一方、ネパールの地図事情はどうでしょう。「あなたの家はどこ?」と聞いて、地図上で正確な場所を一瞬で指させる人はほとんどいません。字が読める、読めないに関係なく、地図を読む習慣がないのです。道順を聞いても、「あの道をこういって、茶店の角を右に曲がると大きなピンクの家があるからそこを。。。」と口頭での説明になります。
そのような中で、私たちは2015年大地震の被災地域のカトマンズ盆地内で防災活動を進め、その一環で防災地図を作りました。2017年度に地域住民たちと街歩きをして、地震発生時に危険な個所と同時に避難できそうな広いスペースや区役所といった大切な建物を確認しました。それを慣れない2次元の空間、つまり地図に落としこむ作業をして、かつ地震対策技術専門のネパールのNGOの協力で地震の被害が大きい可能性のある地域を重ね合わせて防災地図ができました。この時の作業で初めて、自分の地域を地図として認識した人も多くいました。
これらの地図はすでに活動地域内数カ所に張り出しています。しかし、場所によっては、下の写真のように住民が見てくれている様子がありません。
そこで、この地域の住民がメンバーの災害管理委員会で議論となり、次のことが決まりました。

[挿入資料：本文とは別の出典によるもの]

-- ==== Sys2Proof/Laws/State.lean ====
section
/-!
SUPPORT. The state and its updates: tables, one lemma for each field under each update, registers after a write, and what an
instruction that writes one register does.
-/

namespace Sys2Proof.Machine

/-! ### Tables -/

@[simp] theorem tget_tset_self {α : Type} (t : Tab α) (k : Nat) (v : α) : tget (tset t k v) k = some v := by
  induction t with
  | nil => simp [tset, tget]
  | cons x t ih =>
    obtain ⟨i, y⟩ := x
    by_cases h : i = k
    · simp [tset, tget, h]
    · by_cases g : k < i
      · simp [tset, tget, h, g]
      · simp [tset, tget, h, g, ih]

@[simp] theorem tget_tset_ne {α : Type} (t : Tab α) {k j : Nat} (v : α) (h : j ≠ k) : tget (tset t k v) j = tget t j := by
  induction t with
  | nil => simp [tset, tget, Ne.symm h]
  | cons x t ih =>
    obtain ⟨i, y⟩ := x
    by_cases e : i = k
    · subst e; simp [tset, tget, Ne.symm h]
    · by_cases g : k < i
      · simp [tset, tget, e, g, Ne.symm h]
      · simp [tset, tget, e, g, ih]

/-- A table's entry after another is set. -/
theorem tget_tset {α : Type} (t : Tab α) (k j : Nat) (v : α) : tget (tset t k v) j = if j = k then some v else tget t j := by
  by_cases h : j = k
  · subst h; simp
  · simp [h]

/-! ### Cores -/

@[simp] theorem State.coreAt_setCore_self (s : State) (p : Nat) (c : Core) : (s.setCore p c).coreAt p = c := by
  simp [State.coreAt, State.setCore, tgetD]

@[simp] theorem State.coreAt_setCore_ne (s : State) {p q : Nat} (c : Core) (h : q ≠ p) : (s.setCore p c).coreAt q = s.coreAt q := by
  simp [State.coreAt, State.setCore, tgetD, h]

@[simp] theorem State.coreAt_modCore_self (s : State) (p : Nat) (f : Core → Core) : (s.modCore p f).coreAt p = f (s.coreAt p) := by
  simp [State.modCore]

@[simp] theorem State.coreAt_modCore_ne (s : State) {p q : Nat} (f : Core → Core) (h : q ≠ p) :
    (s.modCore p f).coreAt q = s.coreAt q := by
  simp [State.modCore, h]

/-- A core after another is changed. -/
theorem State.coreAt_modCore (s : State) (p q : Nat) (f : Core → Core) :
    (s.modCore p f).coreAt q = if q = p then f (s.coreAt p) else s.coreAt q := by
  by_cases h : q = p
  · subst h; simp
  · simp [h]

@[simp] theorem State.coreAt_modCtl_self (s : State) (p : Nat) (f : Ctl → Ctl) :
    (s.modCtl p f).coreAt p = { s.coreAt p with ctl := f (s.ctlAt p) } := by
  simp [State.modCtl, State.ctlAt]

@[simp] theorem State.coreAt_modCtl_ne (s : State) {p q : Nat} (f : Ctl → Ctl) (h : q ≠ p) :
    (s.modCtl p f).coreAt q = s.coreAt q := by
  simp [State.modCtl, h]

@[simp] theorem State.ctlAt_modCtl_self (s : State) (p : Nat) (f : Ctl → Ctl) : (s.modCtl p f).ctlAt p = f (s.ctlAt p) := by
  simp [State.ctlAt]

@[simp] theorem State.ctlAt_modCtl_ne (s : State) {p q : Nat} (f : Ctl → Ctl) (h : q ≠ p) :
    (s.modCtl p f).ctlAt q = s.ctlAt q := by
  simp [State.ctlAt, h]

@[simp] theorem State.me_modMe (s : State) (f : Ctl → Ctl) : (s.modMe f).me = f s.me := by
  simp [State.me, State.modMe, State.modCtl, State.modCore, State.setCore, State.ctlAt, State.coreAt, tgetD]

@[simp] theorem State.coreAt_modMe_self (s : State) (f : Ctl → Ctl) :
    (s.modMe f).coreAt s.here = { s.coreAt s.here with ctl := f s.me } := by
  simp [State.modMe, State.me]

@[simp] theorem State.coreAt_modMe_ne (s : State) {q : Nat} (f : Ctl → Ctl) (h : q ≠ s.here) :
    (s.modMe f).coreAt q = s.coreAt q := by
  simp [State.modMe, h]

/-! ### The fields of the state -/

@[simp] theorem State.setCore_bad (s : State) (p : Nat) (c : Core) : (s.setCore p c).bad = s.bad := (rfl)
@[simp] theorem State.setCore_dieTlb (s : State) (p : Nat) (c : Core) : (s.setCore p c).dieTlb = s.dieTlb := (rfl)
@[simp] theorem State.setCore_walks (s : State) (p : Nat) (c : Core) : (s.setCore p c).walks = s.walks := (rfl)
@[simp] theorem State.setCore_regions (s : State) (p : Nat) (c : Core) : (s.setCore p c).regions = s.regions := (rfl)
@[simp] theorem State.setCore_teams (s : State) (p : Nat) (c : Core) : (s.setCore p c).teams = s.teams := (rfl)
@[simp] theorem State.setCore_areas (s : State) (p : Nat) (c : Core) : (s.setCore p c).areas = s.areas := (rfl)
@[simp] theorem State.setCore_tasks (s : State) (p : Nat) (c : Core) : (s.setCore p c).tasks = s.tasks := (rfl)
@[simp] theorem State.setCore_gens (s : State) (p : Nat) (c : Core) : (s.setCore p c).gens = s.gens := (rfl)
@[simp] theorem State.setCore_order (s : State) (p : Nat) (c : Core) : (s.setCore p c).order = s.order := (rfl)
@[simp] theorem State.setCore_queues (s : State) (p : Nat) (c : Core) : (s.setCore p c).queues = s.queues := (rfl)
@[simp] theorem State.setCore_events (s : State) (p : Nat) (c : Core) : (s.setCore p c).events = s.events := (rfl)
@[simp] theorem State.setCore_homes (s : State) (p : Nat) (c : Core) : (s.setCore p c).homes = s.homes := (rfl)
@[simp] theorem State.setCore_parts (s : State) (p : Nat) (c : Core) : (s.setCore p c).parts = s.parts := (rfl)
@[simp] theorem State.setCore_ports (s : State) (p : Nat) (c : Core) : (s.setCore p c).ports = s.ports := (rfl)
@[simp] theorem State.setCore_arrivals (s : State) (p : Nat) (c : Core) : (s.setCore p c).arrivals = s.arrivals := (rfl)
@[simp] theorem State.setCore_signals (s : State) (p : Nat) (c : Core) : (s.setCore p c).signals = s.signals := (rfl)
@[simp] theorem State.setCore_irqs (s : State) (p : Nat) (c : Core) : (s.setCore p c).irqs = s.irqs := (rfl)
@[simp] theorem State.setCore_calls (s : State) (p : Nat) (c : Core) : (s.setCore p c).calls = s.calls := (rfl)
@[simp] theorem State.setCore_pageAsks (s : State) (p : Nat) (c : Core) : (s.setCore p c).pageAsks = s.pageAsks := (rfl)
@[simp] theorem State.setCore_thresh (s : State) (p : Nat) (c : Core) : (s.setCore p c).thresh = s.thresh := (rfl)
@[simp] theorem State.setCore_dramErr (s : State) (p : Nat) (c : Core) : (s.setCore p c).dramErr = s.dramErr := (rfl)
@[simp] theorem State.setCore_booted (s : State) (p : Nat) (c : Core) : (s.setCore p c).booted = s.booted := (rfl)
@[simp] theorem State.setCore_bootst (s : State) (p : Nat) (c : Core) : (s.setCore p c).bootst = s.bootst := (rfl)
@[simp] theorem State.setCore_rollback (s : State) (p : Nat) (c : Core) : (s.setCore p c).rollback = s.rollback := (rfl)
@[simp] theorem State.setCore_fwDigest (s : State) (p : Nat) (c : Core) : (s.setCore p c).fwDigest = s.fwDigest := (rfl)
@[simp] theorem State.setCore_mailbox (s : State) (p : Nat) (c : Core) : (s.setCore p c).mailbox = s.mailbox := (rfl)
@[simp] theorem State.setCore_clock (s : State) (p : Nat) (c : Core) : (s.setCore p c).clock = s.clock := (rfl)
@[simp] theorem State.setCore_refresh (s : State) (p : Nat) (c : Core) : (s.setCore p c).refresh = s.refresh := (rfl)
@[simp] theorem State.setCore_refreshNo (s : State) (p : Nat) (c : Core) : (s.setCore p c).refreshNo = s.refreshNo := (rfl)
@[simp] theorem State.setCore_agenda (s : State) (p : Nat) (c : Core) : (s.setCore p c).agenda = s.agenda := (rfl)
@[simp] theorem State.setCore_here (s : State) (p : Nat) (c : Core) : (s.setCore p c).here = s.here := (rfl)
@[simp] theorem State.setCore_slot (s : State) (p : Nat) (c : Core) : (s.setCore p c).slot = s.slot := (rfl)
@[simp] theorem State.setCore_steps (s : State) (p : Nat) (c : Core) : (s.setCore p c).steps = s.steps := (rfl)
@[simp] theorem State.setCore_free (s : State) (p : Nat) (c : Core) : (s.setCore p c).free = s.free := (rfl)
@[simp] theorem State.setCore_short (s : State) (p : Nat) (c : Core) : (s.setCore p c).short = s.short := (rfl)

① 読みづらいところにある防災地図はもっと人が立ち止まって見られる場所に変えよう
② 防災地図を見てもらうのを待っているだけではだめ。地図が読めない人の方が多い。だから、防災地図の前でワークショップを開いて人を呼んで一緒に地図を読む機会を作ろう
どちらも当たり前のことかもしれません。最初からもっといい場所に貼るよう指示していればとも言えます。実際、地図を貼った場所の写真をパートナー団体のスタッフから見せてもらったときは、「うーん、これで人が読むかな」と不安になり、ネパール事務所現地職員ともこれでは意味がないのではと話していました。でも、今回、会議に参加させてもらった私から「地図の場所を変えようよ」という前に、自然とそのような流れになり、アイディアが出てきたのはむしろよかったと思っています。自分たちで気付いて、自分たちで改善すると決めたことは自分事になるからです。
そうは言っても、本当にアクションを取るかどうかは別問題。これからは「で、場所変えてみた?何か変化はあった?」と忘れずに聞いていくのがシャプラニールの役目です。
でも、この会議の解散後、委員会のメンバーたちが見にくい地図の前に集まって「どうするかね」と話を始めていたので、期待してみてもいいかと思っています。
みなさんも、自宅や勤務先がいざという時にどのような災害でどのような被害を受ける可能性があるのか知るのに役立つので、ぜひ、各地方自治体のウェブサイトで探してみてください。